Question: What are the concerns you have about raising kids in ministry? Share them HERE.

  • http://everyonescalledtoyouthministry.com Darren Sutton

    My greatest fear is that somehow my kids will attribute the ugly side of ministry to God. I hate it when they see politics or nastiness at church. (Thank God it hasn’t happened very often.) When they do, we make huge attempts to a) remind them that people are fallible, b) that God is NOT fallible, and c) their relationship with Him exists independently from church, pastors, or even parents. :)

    • doug

      That’s good Darren…kids do see the ugly side of the church, even as much as we try to shield them from it.

  • David Hertweck

    As a relatively new dad with two young girls these sort of reminders are so important for me.
    Thanks Doug.

  • http://jimkane.wordpress.com Jim Kane

    Thanks Doug for this post!
    I am grateful to the Lord for a wife of 28 years who keeps me focused on giving the time I need, must, and want to give to two teenage boys who will both be out the door within the next five years.

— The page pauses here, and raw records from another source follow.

/-- With no record open a recovery empties the open entry at most, and stops nothing but a drive. -/
theorem State.recover_none {s : State} (h : s.openRecord? = none) :
    s.recover.run.table = s.run.table ∧ s.recover.log = s.log ∧
      { s.recover.cst with openEntry := none } = ({ s.cst with openEntry := none } : Cst) ∧ s.recover.dec = s.dec ∧
      s.recover.fc = s.fc := by
  unfold State.recover
  split
  · have commit : s.commitOpen = (s, []) := by
      unfold State.commitOpen; rw [h]
    have unopened : s.openIndex? = none := by rw [State.openIndex?, h]; rfl
    have closed : s.closeSegment .reset =
        ((s.setCst { s.cst with openEntry := none }).setTsq s.tsq.release).setRun { s.run with pendingRemote := false } := by
      unfold State.closeSegment
      simp only [commit, List.foldl_nil, State.updateOpen_of_none unopened]
      rfl
    rw [closed, State.updateOpen_of_none (by exact unopened)]
    exact ⟨rfl, rfl, rfl, rfl, rfl⟩
  · exact ⟨rfl, rfl, rfl, rfl, rfl⟩

theorem State.recover_counts (s : State) : s.recover.fc = s.fc ∧ s.recover.log.counter = s.log.counter := by
  unfold State.recover
  split
  · rw [State.updateOpen_eq]; exact State.closeSegment_counts s .reset
  · exact ⟨rfl, rfl⟩

/-! ### The flush of a LINK start (R118, R119) -/

theorem hitsOf_nil (q : Quad Comparator) : hitsOf q [] = 0 := rfl

theorem Dec.flushRecords_stopped {x : Dec} (h : ∀ d : Fin 4, (x.units.get d).running = false) (c : SampleContext) :
    x.flushRecords c = [] := by
  have none {u : DecodeUnit} (stopped : u.running = false) (d : Fin 4) : u.flushRecords d c = [] := by
    simp [DecodeUnit.flushRecords, stopped]
  have none0 := none (h 0) 0
  have none1 := none (h 1) 1
  have none2 := none (h 2) 2
  have none3 := none (h 3) 3
  simp only [Quad.get] at none0 none1 none2 none3
  simp [Dec.flushRecords, none0, none1, none2, none3]

/-- Units that do not run flush nothing. -/
theorem State.flushDecoders_stopped {s : State} (h : ∀ d : Fin 4, (s.dec.units.get d).running = false) :
    s.flushDecoders.log = s.log ∧ s.flushDecoders.fc = s.fc := by
  unfold State.flushDecoders
  dsimp only
  split
  · rw [Dec.flushRecords_stopped h]
    exact ⟨rfl, congrArg (fun m => ({ s.fc with sticky := m } : Fc)) (by rw [hitsOf_nil]; simp)⟩
  · exact ⟨rfl, rfl⟩

theorem State.recoverAndFlush_eq {s : State} {g : SegmentRecord} {o : OpenEntry} (hg : s.openRecord? = some g)
    (ho : s.cst.openEntry = some o) (hu : ∀ x ∈ s.run.table, x.index = g.index → x = g) :
    s.recover.endRunTime.flushDecoders = { s with
      tau := { s.tau with runTime := none }
      pfe := { s.pfe with changedOnce := 0, glitchSeen := 0, lastLevels := none }
      run := { s.run with
        state := .idle, pendingRemote := false
        table := s.run.table.map (fun x =>
          if x.index = g.index then { g.closedWith s.cst.store o .reset with recovered := true } else x) }
      cst := { store := committedStore s.cst.store g o, openEntry := none
               checkpoints := committedSlots s.cst.checkpoints g o }
      tsq := { s.tsq with drives := 0, running := false }
      dec := { s.dec with units := s.dec.units.map DecodeUnit.stop }
      fc := { s.fc with sticky := s.fc.sticky ||| hitsOf s.fc.settings (s.flushedRecords g) }
      log := s.logAfterRun g o } := by
  obtain ⟨-, getLast⟩ := State.openRecord_eq hg
  have same : (g.closedWith s.cst.store o .reset).nextSample = g.nextSample ∧
      (g.closedWith s.cst.store o .reset).index = g.index ∧
      (g.closedWith s.cst.store o .reset).firstSample = (g.committed s.cst.store o).firstSample := by
    unfold SegmentRecord.closedWith SegmentRecord.committed
    split <;> [exact ⟨rfl, rfl, rfl⟩; (split <;> exact ⟨rfl, rfl, rfl⟩)]
  obtain ⟨next, index, first⟩ := same
  rw [State.recover_eq hg ho hu]
  generalize hE : State.endRunTime _ = e
  let q : SegmentRecord := { g.closedWith s.cst.store o .reset with recovered := true }
  have last : e.run.table.getLast? = some q := by
    rw [← hE]; simp [State.endRunTime, getLast, List.getLast?_map, q]
  have context : flushContext e q =
      { index := g.nextSample - 1, divider := s.divider, segment := g.index, word := 0, last := 0, glitch := 0 } := by
    rw [flushContext, show q.nextSample = _ from next, show q.index = _ from index, ← hE]
    rfl
  have records : e.dec.flushRecords (flushContext e q) = s.flushedRecords g := by
    rw [context, ← hE]; rfl
  have idle : e.run.state = .idle := by rw [← hE]; rfl
  have flushed := State.logFlush_eq
    (s := { s with log := s.logAfterClose g o, run := { s.run with state := .idle } }) (t := e) rfl
    (by rw [idle]; rfl) (by rw [← hE]; rfl) (by rw [← hE]; rfl) .idle (g.committed s.cst.store o).firstSample
    (s.flushedRecords g)
  rw [State.flushDecoders_eq (by rw [idle]; rfl) last, records, show q.firstSample = _ from first, idle, flushed, ← hE]
  simp only [State.endRunTime, State.setRun, State.setTau, State.setPfe, State.setTsq, Pfe.endRunTime, Tsq.release,
    Tsq.stopRunning, State.logAfterRun]

/-! ### The join (R160, R178, R182) -/

theorem State.startPanel_lnk (s : State) : s.startPanel.lnk = s.lnk := by
  unfold State.startPanel
  split
  · rfl
  · exact State.wakeIfAsleep_lnk s

theorem State.startPanel_statusContents (s : State) : s.startPanel.statusContents = s.statusContents := by
  unfold State.startPanel State.wakeIfAsleep
  split
  · rfl
  · split <;> rfl

end Sys2Proof.Machine

namespace Sys2Proof.Proofs
open Sys2Proof Sys2Proof.Machine

/-- Settles O57: a PIN start is the recovery, `State.recover_eq` and `State.recover_marks`, and the start values. -/
theorem pinStartKeepsTheRecords : Obligations.PinStartKeepsTheRecords := by
  intro s straps held
  have released : exec (.resetPinRelease straps) s = .next (s.pinStart straps) :=
    congrArg Host.Outcome.next (if_pos held)
  have still := s.recover_still
  obtain ⟨fc, counter⟩ := s.recover_counts
  refine ⟨_, released, rfl, s.recover_length, congrArg Still.figures still, rfl, fun closed => ?_, fun g o => ?_,
    fun g e o entry unique => ?_, counter, by have e := congrArg Fc.sticky fc; exact e, congrArg (fun x => x.ren.frameStore) still, rfl, rfl, rfl,
    ?_, rfl, congrArg Still.pending still⟩
  · obtain ⟨table, log, cst, -, -⟩ := State.recover_none closed
    exact ⟨table, log, cst⟩
  · exact State.recover_marks o
  · have recovered := State.recover_eq o entry unique
    refine ⟨?_, ?_, ?_⟩
    · exact congrArg (fun x => x.run.table) recovered
    · exact congrArg (fun x => ({ x.cst with openEntry := none } : Cst)) recovered
    · exact congrArg State.log recovered
  · exact congrArg (fun x => Lnk.start straps x.lnk.observed) still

They have found places of service in the church and I pray that will carry over into adulthood.

    I also encourage fellow colleagues to make sure that they are involved in a supporting role with some aspect of their kids’ lives such as a coach, parent volunteer, etc. It makes connections with other kids and parents.

    • doug

      Enjoy your few years left of them in the house…it goes by quick.

  • Josh Yates

    I gotta say that I echo the worries of the other posts. I’m concerned about them seeing the ugliness of people in the church and thinking that God will treat them the same way. I’m concerned that I spend so much energy with students (and with the other hats I wear) that my kids get my left overs at home. I’m concerned that my discouragement in ministry (at times) spills over into my daughters. I’m concerned that they’re growing up too fast!

    Thanks for the continued family reminders…I need them…12 years into ministry and 6 years into parenting.

    • doug

      the term “leftovers” should be a red flag to you Josh! But, I’m glad you used the word “concerned” several times…it’s those types of parent who make the intentional steps.

  • PJ

    i have two daughters (3 & 1) and my biggest fear is that they’ll think I love the church more than them.

  • http://www.myendofthedeal.com Brian Seidel

    PJ stole mine…

    I have said that since before I ever pursued full time ministry, that my kids will never think I love the church more than them. I think so far my 3 boys know how much they are loved.

    Also lately I have noticed more and more how many incredible people my boys get to hang around (both adults and teenagers), which blesses me and them.

    The one thing about being a ministry Dad that I did not expect is how much being a Godly dad and husband IS my ministry to teenagers. Over the years many students have commented about my boys, how we parent them, and how our home is such a great example for them.

    • doug

      to both you and PJ…make sure that fear doesn’t become a reality. You are creating their perception.

      Re: example… absolutely! With 50% of the kids in our groups coming from broken families…this would make sense. Kids are desperate for and attracted to role models.

  • http://adammclane.com adam mclane

    In a lot of ways I feel like a ministry-dad-in-training. I’m really thankful for this post for 2 reasons:

    1. I’ve got young kids and its sometimes hard to see what the future might look like.
    2. You are one of several voices who are helping me figure out what life as a ministry dad looks like. I love seeing it in those guys lives and reading some of the same stuff in writing here.

    Looking forward to your seminar in SD.

    • doug

      cool!
      I remember going to YS conventions when my kids were younger and I’d meet a youth worker with teenage or older kids and I’d say, “Tell me it’s going to be okay.”
      My experience with parenting is that it just kept getting better (okay, aside from 2 years in junior high).